Which brings me to the subject of negative reviews in particular, and my personal approach to them. While I completely understand that some authors choose to refrain from posting negative reviews of their peers’ work, this isn’t something I feel comfortable with. The reason I review at all is to engage in conversation about a particular work, and the idea of abstaining from that simply because I tell stories as well as read them isn’t one that appeals to me. It’s important to note, however, that I’m not a big name author – quite the opposite, in fact – which means that, in the vast majority of instances, my public dislike of a book will have little to no impact on its sales, its general perception and the self esteem of the author. Should that situation ever change, I might well rethink my policy, or at least be extremely judicious about which books I review, because as much as I enjoy writing about stories, popularity (I think) comes with an inherent responsibility to use it, well… responsibly. And the thing about speaking to the mob – or fans, or readers, or any other large group people inclined to pay attention to you – is that you can’t control its reactions, or account for the comprehension of its individual members.

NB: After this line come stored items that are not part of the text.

end Sys2Proof.ByteCodec
end

section
/-! SUPPORT. DateTimeValue (spec/41_datetime.md): what each operation answers in every state, the value of a clamped field,
and that reading a BCD buffer back undoes writing it on the valid date-times whose week has at most two decimal digits. -/

namespace Sys2Proof.Machine

/-! ### What an operation answers -/

section Answers
variable (s : State) (dt : DateTime)

theorem exec_dateTimeFull (y : Word) (mo d w h mi sec : Byte) :
    exec (.dateTimeFull y mo d w h mi sec) s = .next (s.answer (.dateTime (dateTimeOf y mo d w h mi sec)) .none) := rfl

/-- The date-only constructor is the full one at the open defaults (R111, D11). -/
theorem exec_dateTimeDateOnly (y : Word) (mo d : Byte) :
    exec (.dateTimeDateOnly y mo d) s =
      exec (.dateTimeFull y mo d Config.dtDefaultWeek (trunc8 Config.dtDefaultHour.val)
        (trunc8 Config.dtDefaultMinute.val) (trunc8 Config.dtDefaultSecond.val)) s := rfl

theorem exec_setYear (y : Word) :
    exec (.setYear dt y) s = .next (s.answer (.dateTime { dt with year := clampYear y }) .none) := rfl

theorem exec_setYearOffset (v : Byte) :
    exec (.setYearOffset dt v) s = .next (s.answer (.dateTime { dt with year := clampByte v 0 99 }) .none) := rfl

theorem exec_setMonth (v : Byte) :
    exec (.setMonth dt v) s = .next (s.answer (.dateTime { dt with month := clampByte v 1 12 }) .none) := rfl

theorem exec_setDay (v : Byte) :
    exec (.setDay dt v) s = .next (s.answer (.dateTime { dt with day := clampByte v 1 31 }) .none) := rfl

theorem exec_setWeek (v : Byte) : exec (.setWeek dt v) s = .next (s.answer (.dateTime { dt with week := v }) .none) := rfl

theorem exec_setHour (v : Byte) :
    exec (.setHour dt v) s = .next (s.answer (.dateTime { dt with hour := clampByte v 0 23 }) .none) := rfl

theorem exec_setMinute (v : Byte) :
    exec (.setMinute dt v) s = .next (s.answer (.dateTime { dt with minute := clampByte v 0 59 }) .none) := rfl

theorem exec_setSecond (v : Byte) :
    exec (.setSecond dt v) s = .next (s.answer (.dateTime { dt with second := clampByte v 0 59 }) .none) := rfl

theorem exec_toBCD : exec (.toBCD dt) s = .next (s.answer (.bytes (dt7Bytes (toBCD dt))) .none) := rfl

theorem exec_fromBCD (b : DT7) : exec (.fromBCD b) s = .next (s.answer (.dateTime (fromBCD b)) .none) := rfl

theorem exec_getYear : exec (.getYear dt) s = .next (s.answer (.word (fullYear dt)) .none) := rfl

end Answers

/-! ### Clamped fields -/

/-- No byte is below 0, so a range from 0 bounds it from above only. -/
theorem clampByte_zero_toNat (v : Byte) {hi : Nat} (h : hi ≤ 255) : (clampByte v 0 hi).toNat = min v.toNat hi :=
  (clampByte_toNat v (Nat.zero_le hi) h).trans (Nat.zero_max _)

/-- `clampYear_toNat` on the integers, where a year below 2000 is below the range and gives 0 (R101, D9). -/
theorem clampYear_toInt (y : Word) : ((clampYear y).toNat : Int) = max 0 (min ((y.toNat : Int) - 2000) 99) := by
  rw [clampYear_toNat]
  omega

/-- 2000 and an offset of one byte fit a word (R109). -/
theorem fullYear_toNat (d : DateTime) : (fullYear d).toNat = 2000 + d.year.toNat := by
  have := d.year.isLt
  simp only [fullYear, epoch, BitVec.toNat_ofNat]
  omega

/-- A value already in its field's range is not moved by the clamp (R111). -/
theorem trunc8_fin_min {hi : Nat} (h : hi ≤ 255) (x : Fin (hi + 1)) : min (trunc8 x.val).toNat hi = x.val := by
  have hx := x.isLt
  rw [trunc8_toNat_of_lt (by omega)]
  omega

/-- R110, operand by operand. -/
theorem dateTimeOf_fields (y : Word) (mo d w h mi sec : Byte) :
    ((dateTimeOf y mo d w h mi sec).year.toNat : Int) = max 0 (min ((y.toNat : Int) - 2000) 99) ∧
      (dateTimeOf y mo d w h mi sec).month.toNat = max 1 (min mo.toNat 12) ∧
      (dateTimeOf y mo d w h mi sec).day.toNat = max 1 (min d.toNat 31) ∧
      (dateTimeOf y mo d w h mi sec).week = w ∧
      (dateTimeOf y mo d w h mi sec).hour.toNat = min h.toNat 23 ∧
      (dateTimeOf y mo d w h mi sec).minute.toNat = min mi.toNat 59 ∧
      (dateTimeOf y mo d w h mi sec).second.toNat = min sec.toNat 59 :=
  ⟨clampYear_toInt y, clampByte_toNat mo (by decide) (by decide), clampByte_toNat d (by decide) (by decide), rfl,
    clampByte_zero_toNat h (by decide), clampByte_zero_toNat mi (by decide), clampByte_zero_toNat sec (by decide)⟩

/-! ### The BCD buffer -/

/-- A BCD byte read into a field with a lower bound (R113). -/
theorem clampByte_decodeBCD_toNat (b : Byte) {lo hi : Nat} (h : lo ≤ hi) (h' : hi ≤ 255) :
    (clampByte (decodeBCD b) lo hi).toNat = max lo (min (b.toNat % 16 + 10 * (b.toNat / 16)) hi) := by
  rw [clampByte_toNat _ h h', decodeBCD_toNat]

/-- A BCD byte read into a field that starts at 0 (R113). -/
theorem clampByte_zero_decodeBCD_toNat (b : Byte) {hi : Nat} (h : hi ≤ 255) :
    (clampByte (decodeBCD b) 0 hi).toNat = min (b.toNat % 16 + 10 * (b.toNat / 16)) hi := by
  rw [clampByte_zero_toNat _ h, decodeBCD_toNat]

/-- A field in its range survives the way through BCD and back: it has two digits, and the clamp does not move it. -/
theorem clampByte_decodeBCD_encodeBCD {v : Byte} {lo hi : Nat} (h : lo ≤ v.toNat) (h' : v.toNat ≤ hi) (hhi : hi ≤ 99) :
    clampByte (decodeBCD (encodeBCD v)) lo hi = v := by
  rw [decodeBCD_encodeBCD (h'.trans hhi)]
  exact clampByte_of_range (Int.ofNat_le.mpr h) (Int.ofNat_le.mpr h')

/-- R114, where it does not depend on `ENC_BCD_OOR`. -/
theorem fromBCD_toBCD {d : DateTime} (hv : d.Valid) (hw : d.week.toNat ≤ 99) : fromBCD (toBCD d) = d := by
  obtain ⟨year, month, day, week, hour, minute, second⟩ := d
  obtain ⟨hy, ⟨hmo1, hmo⟩, ⟨hd1, hd⟩, hh, hmi, hs⟩ := hv
  simp only [fromBCD, toBCD, DateTime.mk.injEq]
  exact ⟨clampByte_decodeBCD_encodeBCD (Nat.zero_le _) hy (by decide), clampByte_decodeBCD_encodeBCD hmo1 hmo (by decide),
    clampByte_decodeBCD_encodeBCD hd1 hd (by decide), decodeBCD_encodeBCD hw,
    clampByte_decodeBCD_encodeBCD (Nat.zero_le _) hh (by decide), clampByte_decodeBCD_encodeBCD (Nat.zero_le _) hmi (by decide),
    clampByte_decodeBCD_encodeBCD (Nat.zero_le _) hs (by decide)⟩

end Sys2Proof.Machine
end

And while that doesn’t preclude you from having opinions, it should certainly behoove you to consider what the negative consequences of voicing them might be.

But, I digress: for now, I’m a little-known author more widely recognised for her blogging than her books, which gives me comparative leeway to talk about the things I dislike without worrying that I might accidentally break someone else’s career. (Even so, while I sometimes post positive reviews on my blog, I restrict any negative ones to Goodreads, which feels like the more appropriate place to put them. To me, this is a meaningful professional distinction: unless I actively want to cheerlead for a particular author – and sometimes I do – reviews, whether good or bad, belong on the review site. Simple as that.) And when I do write reviews, I always try to think about why I’m bothering. It’s not my policy to review every single book that I read, or even a majority of them: I only do so is if there’s something about a given story, be it good or bad, that seems to invite discussion. In instances where it’s a negative thing, I try to be very certain about what, specifically, I’m objecting to. Am I morally outraged by something in the text? Does a particular character rub me the wrong way? Does either the plot or the worldbuilding have a hole in it? Is the writing style jarring, or does the author have narrative tic I find irksome? Is it a combination of factors, or just one thing in particular? It’s important to stop and ask these questions, particularly if your emotional reaction is a strong one. Don’t let the popularity of a book overly influence your critical judgement of it, either: by all means, be angry and flabbergasted that something you didn’t enjoy is selling like hot cakes, but unless you’re making a specific argument about successful trends in fiction, keep it out of the review – after all, you’re trying to asses the book itself, not pass judgement on its readers. (And if your review is less about the strengths or failings of a work than it is about mocking its fans, then I’m going to count it unhelpful, and therefore bad.)  And even if you are discussing narrative trends, blind anger at their existence is ultimately less useful than a lucid deconstruction of what they represent and why you find it problematic.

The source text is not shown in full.